Rcently I'm working on a "searching system" and something about memory/cache performance confuse me. assume my machine info : x86 arch(L1-3 cache, 64 bytes cache line), linux OS
CPU reads 64 bytes(cache line) each time, so does CPU read data from memory address(to cache) always 64 multiple? For example 0x00(to 0x3F), 0x40(to 0x7f). If I need data(int32_t) located in 0x20 then system still need to load 0x00--0x3F.
how about this case:
struct Obj{int64_t a[5];char b[2];};
then define
int64_t c[5]; Obj obj; int64_t d;
Will virtual memory (or also physical?) be organized like this?

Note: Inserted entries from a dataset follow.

-- ==== Sys2Proof/Machine/FabLoad.lean ====
section
/-! DEFINITION. Fabric images (11 R293–R305, R314–R316): the records, the verify pass, the apply pass, and the commit queue. -/

namespace Sys2Proof.Machine

/-! ### Records (R293–R301) -/

/-- Whether bytes `o` up to `e` are 0. -/
def zeroAt (b : List Byte) (o e : Nat) : Bool := ((b.take e).drop o).all (· == 0)

/-- RCRC holds. -/
def rcrcOk (b : List Byte) : Bool := crc32 (b.take (b.length - 4)) == fieldAt b (b.length - 4) 4

/-- One write that a record asks for. -/
inductive FabAct
  /-- A BAR0 word, with its PHASE (R296). -/
  | word (off : Nat) (v : Word) (phase : Nat)
  /-- A threshold store cell (R297). -/
  | cell (i : Nat) (v : Nat)
  /-- An entry of an IPL table. -/
  | tbl (sel : Nat) (i : Nat) (v : Nat)
  /-- A nozzle table entry under a mask. -/
  | entry (i : Nat) (mask : DWord) (v : DWord)
  /-- An entry of the inactive slot table. -/
  | slot (i : Nat) (v : Nat)
  /-- A channel's route (R298): CFG and the four task words. -/
  | route (n : Nat) (words : List Nat)
  /-- Data for device memory (R299). -/
  | program (dest : Nat) (data : List Byte)
  /-- SPLICE_WCO (R300). -/
  | splice (wco : Nat)

/-- The entries of a REG_WRITE record. -/
def regActs (b : List Byte) : List FabAct :=
  (List.range (fieldAt b 8 4)).map fun i =>
    let o := 12 + 16 * i
    .word (fieldAt b o 4) (BitVec.ofNat 32 (fieldAt b (o + 4) 4)) (fieldAt b (o + 8) 1)

/-- The size of an entry of a TABLE_LOAD target. -/
def targetSize (t : Nat) : Nat := if t = 1 || t = 3 then 8 else 4

/-- The entries of a TABLE_LOAD record. -/
def tableActs (b : List Byte) : List FabAct :=
  let t := fieldAt b 8 2
  (List.range (fieldAt b 16 4)).map fun i =>
    let k := fieldAt b 12 4 + i
    let v := fieldAt b (32 + targetSize t * i) (targetSize t)
    match t with
    | 0 => .word (fieldAt b 12 4 + 4 * i) (BitVec.ofNat 32 v) 0xFF
    | 1 => .cell k v
    | 2 => .tbl (fieldAt b 10 1) k v
    | 3 => .entry k (BitVec.ofNat 64 (fieldAt b 24 8)) (BitVec.ofNat 64 v)
    | _ => .slot k v

/-- The task numbers of a ROUTE entry at `o`; an unused place names no task (R350). -/
def routeTask (b : List Byte) (o j : Nat) : Nat := if j < fieldAt b (o + 6) 1 then fieldAt b (o + 8 + 2 * j) 2 else 0xFFF

/-- The entries of a ROUTE record, as the words of pending entries. -/
def routeActs (b : List Byte) : List FabAct :=
  (List.range (fieldAt b 8 4)).map fun i =>
    let o := 12 + 24 * i
    let cfg := fieldAt b (o + 2) 2 + 2 ^ 12 * fieldAt b (o + 4) 1 + 2 ^ 15 * (fieldAt b (o + 5) 1 % 2) + 2 ^ 16 * fieldAt b (o + 6) 1
    .route (fieldAt b o 2) (cfg :: (List.range 4).map fun w => routeTask b o (2 * w) + 2 ^ 16 * routeTask b o (2 * w + 1))

/-- What a record writes, in the order of its entries (R305). -/
def recActs (b : List Byte) : List FabAct :=
  match recType b with
  | 2 => regActs b
  | 3 => tableActs b
  | 4 => routeActs b
  | 5 => [.program (fieldAt b 8 8) ((b.drop 24).take (fieldAt b 16 4))]
  | 6 => [.splice (fieldAt b 8 8)]
  | _ => []

/-! ### Checks of one record (R304) -/

/-- Whether a map assigns an offset: a register, a log ring's register (R545), or an entry of the nozzle table. -/
def assigned (off : Nat) : Bool :=
  inWindow off || (findReg off).isSome || match logRingAt off with
    | some (_, o) => decide (o < 0x14) || decide (0x40 ≤ o)
    | none => false

/-- The bytes a record's payload takes, from byte 0 to the padding. -/
def recUsed (b : List Byte) : Nat :=
  match recType b with
  | 1 => 44
  | 2 => 12 + 16 * fieldAt b 8 4
  | 3 => 32 + targetSize (fieldAt b 8 2) * fieldAt b 16 4
  | 4 => 12 + 24 * fieldAt b 8 4
  | 5 => 24 + fieldAt b 16 4
  | 6 => 28
  | _ => 116

/-- Whether LEN holds the payload, and a type of fixed length has it. -/
def recSizeOk (b : List Byte) : Bool :=
  let l := recLen b
  decide (recUsed b + 4 ≤ l) && match recType b with
    | 1 => l == 48
    | 6 => l == 32
    | 7 => l == 120
    | _ => true

/-- The number of entries of a TABLE_LOAD target. -/
def targetEntries (t sel : Nat) : Nat :=
  match t with
  | 1 => 262144
  | 2 => tblSize sel
  | 3 => 524288
  | _ => 128

/-- The field ranges of a TABLE_LOAD record (R297). -/
def tableOk (b : List Byte) : Bool :=
  let t := fieldAt b 8 2
  let sel := fieldAt b 10 1
  let first := fieldAt b 12 4
  let n := fieldAt b 16 4
  decide (t ≤ 4) && decide (1 ≤ n) && (if t = 2 then decide (sel < 8) else sel == 0)
    && (t == 3 || fieldAt b 24 8 == 0)
    && if t = 0 then first % 4 == 0 && (List.range n).all fun i => assigned (first + 4 * i)
       else decide (first + n ≤ targetEntries t sel)

/-- The field ranges of a ROUTE entry at `o` (R298). -/
def routeOk (b : List Byte) (o : Nat) : Bool :=
  let n := fieldAt b (o + 6) 1
  decide (fieldAt b o 2 < 512) && decide (fieldAt b (o + 2) 2 < 2048) && decide (fieldAt b (o + 4) 1 ≤ 6) && decide (n ≤ 8)
    && (List.range 8).all fun j =>
      let t := fieldAt b (o + 8 + 2 * j) 2
      if j < n then decide (t < 2048) else t == 0xFFFF
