-- ==== Sys2Proof/Machine/Dispatch.lean ====
section
/-! DEFINITION. The dispatch: one arm per command, each a direct call of its meaning. -/

namespace Sys2Proof.Machine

CodePudding user response:
I think the part you might be missing is the alignment requirement that the compiler imposes for various types.
Integer types are generally aligned to a multiple of their own size (e.g. a 64-bit integer will be aligned to 8 bytes); so-called "natural alignment". This is not a strict architectural requirement of x86; unaligned loads and stores still work, but since they are less efficient, the compiler prefers to avoid them.

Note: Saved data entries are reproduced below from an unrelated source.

-- ==== Sys2Proof/Certificates/Slice0/Obligations.lean ====
section
/-! DEFINITION. The statements for the provers: what the commands do, by the manual's numbered rules, and for every command
where it completes. -/

open Sys2Proof Sys2Proof.Machine

/-- A step takes the command at the front of the queue and runs it with the rest of the queue. -/
def Obligations.StepRunsFrontCommand : Prop :=
  ∀ (c : Instr) (rest : List Instr) (s : State), s.pending = c :: rest → step s = exec c { s with pending := rest }

/-- Every command answers a next state, in every state, and no run stops: the model neither faults nor refuses. -/
def Obligations.EveryCommandAnswersNext : Prop :=
  (∀ (c : Instr) (s : State), ∃ t, exec c s = .next t) ∧ ∀ (n : Nat) (s : State), runsFor n s = true

/-- The machine right after reset: Tempo and WCO are 0, every decoder is in STILL, no generator, pipe, head, camera port, engine
or DMA channel is enabled or running, memory is closed and in reset, the FAB is IDLE, the link states are those of reset, the
cluster rights grant PF3 alone, and every counter of an error log is 0 (R11, R23, R36, R41, R163, R220, R316, R341, R385, R407,
R515). -/
def Obligations.ResetLeavesSpecValues : Prop :=
  State.reset.now = 0
    ∧ (∀ n : Fin 2, State.reset.get (F.WTU_ENC_STAT_STATE n) = 0)
    ∧ (∀ g : Fin 8, State.reset.get (F.WTU_LG_CTRL_EN g) = 0)
    ∧ (∀ n : Fin 8, State.reset.get (F.RP_CTRL_EN n) = 0 ∧ State.reset.get (F.CIN_PORT_CTRL_EN n) = 0)
    ∧ (∀ x : Fin 128, State.reset.get (F.FTU_HEAD_CFG_EN x) = 0 ∧ State.reset.get (F.FTU_HEAD_STAT_STATE x) = 0)
    ∧ (∀ e : Fin 192, State.reset.get (F.ENGINE_STAT_STATE e) = 0)
    ∧ (∀ c : Fin 32, State.reset.get (F.DMA_CH_STAT_STATE c) = 0)
    ∧ (∀ n : Fin 16, State.reset.get (F.MC_STAT_STATE n) = 0)
    ∧ State.reset.get F.MEM_CTRL_OPEN = 0
    ∧ State.reset.get F.FAB_STAT_STATE = 0
    ∧ (∀ p : Fin 53, State.reset.get (F.FVL_PORT_STAT_STATE p) = 0)
    ∧ (∀ c : Fin 12, State.reset.get (F.HIF_CLRIGHTS c) = 0x08)
    ∧ State.reset.get F.TWN_STAT_STATE = 0
    ∧ State.reset.get F.CAL_STAT_STATE = 0
    ∧ State.reset.get F.FTU_OVS_CTRL_POLICY = 0
    ∧ (∀ r : Fin 44, State.reset.get (F.LOG_WR (logRings.getD r 0)) = 0 ∧ State.reset.get (F.LOG_RD (logRings.getD r 0)) = 0)

/-- Memory and the register file are in their canonical forms at reset. -/
def Obligations.ResetMeetsInvariants : Prop :=
  Memory.wf State.reset = true ∧ Registers.wf State.reset = true ∧ State.reset.pending = []

/-- While a reset holds the device, every command but those that move it into or out of its resets only lets time pass (R518,
R532, R533). -/
def Obligations.HeldDeviceOnlyLetsTimePass : Prop :=
  ∀ (c : Instr) (s t : State), s.held = true → resetCommand c = false → exec c s = .next t → ∃ dt, t = s.wait dt

/-- A tripped device stays in reset whatever it is commanded, until power is removed: no step but the power-on reset after a loss
of power leads out of the condition (R518). -/
def Obligations.TrippedDeviceStaysInReset : Prop :=
  ∀ s t : State, s.Tripped → (∀ c ∈ s.pending, ∀ dt, c ≠ .powerOnResetEnd dt true) → step s = .next t →
    t.Tripped ∧ ∀ c ∈ t.pending, ∀ dt, c ≠ .powerOnResetEnd dt true

/-- Rights isolate the functions: a register access that the rights of its requester do not cover is refused, and a refused read
returns 0; a refusal is counted in HIF_REFUSED and logged, and leaves every register outside the HIF and the PMU, and all state
beyond the registers but the log and the presented events, as it was (R21, R22, R23, R24, R350, R457, R519, R541). -/
def Obligations.AccessWithoutRightsIsRefused : Prop :=
  (∀ (c : Instr) (a : RegAccess) (s₀ s : State), accessOf c = some a → s = s₀.wait a.dt → s.held = false → s.inReset a.who = false →
      s.allowed a.who a.off a.write = false →
        exec c s₀ = .next (if a.write then s.refuse a.who a.off else (s.refuse a.who a.off).emit (.readData a.who (answeredAt c a) 0)))
    ∧ ∀ (s : State) (who : Requester) (off : Nat),
      (∀ o, o < 0x01400000 ∨ 0x01600000 ≤ o → (s.refuse who off).word o = s.word o)
        ∧ (s.refuse who off).get F.HIF_REFUSED = (s.get F.HIF_REFUSED + 1) % 2 ^ 32
        ∧ (s.refuse who off).on F.HIF_ERR = true
        ∧ { s.refuse who off with regs := s.regs, logs := s.logs, presented := s.presented, past := s.past } = s

/-- A function in its Function Level Reset reaches no register: its writes have no effect, and its reads are answered as
unsupported requests (R458). That a write has no effect at all is the model's reading of the PCIe base specification. -/
def Obligations.FunctionInResetReachesNoRegister : Prop :=
  ∀ (c : Instr) (a : RegAccess) (f : Fin 6) (s₀ s : State), accessOf c = some a → a.who = .pf f → s = s₀.wait a.dt →
    s.held = false → s.inFlr f = true →
      exec c s₀ = .next (if a.write then s else s.emit (.unsupported a.who (answeredAt c a)))

/-- A source presents at most one event per TMP cycle: once it has, a second raise in the same cycle changes nothing (R30, R355). -/
def Obligations.OneEventPerSourceAndCycle : Prop :=
  ∀ (s : State) (src : Nat), (s.raise src).hasRaised src = true ∧ (s.raise src).raise src = s.raise src

/-- When a block detects an error it sets its error status bit, writes the code into its log ring at the slot LOG_WR names, and
raises its error event, local index 63; of two errors of one cycle the one with the lower cause number stands first (R27, R29,
R544, R545). -/
def Obligations.ErrorSetsStatusLogsAndRaises : Prop :=
  ∀ (s : State) (e : Site) (cls cause : Nat) (details : List Nat),
    e ∈ [siteSec, siteWtu 0, siteWtu 1, siteCmp, siteRru, siteFtu, siteDgu, siteHb, siteIpl, siteDfq, siteFab, siteEng, siteEvf,
      siteDma, siteFvl, siteCal, siteTwn, siteHif] ++ (List.range 8).map siteRp ++ (List.range 8).map siteCin
        ++ (List.range 16).map siteMem →
      (∀ f, e.flag = some f → (s.logErr e cls cause details).on f = true)
        ∧ (s.logErr e cls cause details).get (F.LOG_WR e.ring) = (s.get (F.LOG_WR e.ring) + 1) % 2 ^ 32
        ∧ (let last := Sparse.get (fun _ => {}) s.logs (e.ring + (s.get (F.LOG_WR e.ring) + 255) % 256)
          let t := s.logErr e cls cause details
          let code := BitVec.ofNat 32 (2 ^ 24 * e.block + 2 ^ 16 * cls + 2 ^ 12 * e.inst + cause)
          ((last.cycle ≠ some (e.dom.cycleOf s.now) ∨ last.cause ≤ code.toNat % 2 ^ 12) →
              (Sparse.get (fun _ => {}) t.logs (e.ring + s.get (F.LOG_WR e.ring) % 256)).code = code)
            ∧ (last.cycle = some (e.dom.cycleOf s.now) → last.number = BitVec.ofNat 32 (s.get (F.LOG_WR e.ring) + 2 ^ 32 - 1) →
                code.toNat % 2 ^ 12 < last.cause →
                (Sparse.get (fun _ => {}) t.logs (e.ring + s.get (F.LOG_WR e.ring) % 256)).code = last.code))
        ∧ (s.logErr e cls cause details).hasRaised (64 * e.block + 63) = true

/-- A log ring of 256 entries that holds 256 unread ones overwrites the oldest, and LOG_LOST counts it; with fewer unread ones no
entry is lost (R544). -/
def Obligations.LogOverwritesTheOldest : Prop :=
  ∀ (s : State) (ring cyc code tempo : Nat) (details : List Nat), ring ∈ logRings →
    (s.logPush ring cyc code tempo details).get (F.LOG_LOST ring)
      = (if (s.get (F.LOG_WR ring) + 2 ^ 32 - s.get (F.LOG_RD ring)) % 2 ^ 32 < 256 then s.get (F.LOG_LOST ring)
          else (s.get (F.LOG_LOST ring) + 1) % 2 ^ 32)
    ∧ ((Sparse.get (fun _ => {}) s.logs (ring + (s.get (F.LOG_WR ring) + 255) % 256)).cycle ≠ some cyc →
        ∀ slot, slot ≠ ring + s.get (F.LOG_WR ring) % 256 →
          Sparse.get (fun _ => {}) (s.logPush ring cyc code tempo details).logs slot = Sparse.get (fun _ => {}) s.logs slot)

An aggregate, like a struct
, is aligned according to the highest alignment requirement of its members, and padding will be inserted between members if needed to ensure that each one is properly aligned. Padding will also be added at the end so that the overall size of the struct
is a multiple of its required alignment.
So in your example, struct Obj
has alignment 8, and its size will be rounded up to 48 (with 6 bytes of padding at the end). So there is no need for 24 bytes of padding to be inserted after c[4]
(I think you meant to write the padding at addresses 40-63); your obj
can be placed at address 40. d
can then be placed at address 88.
Note that none of this has anything to do with the cache line size. Objects are not by default aligned to cache lines, though "natural alignment" will ensure that no integer load or store ever has to cross a cache line.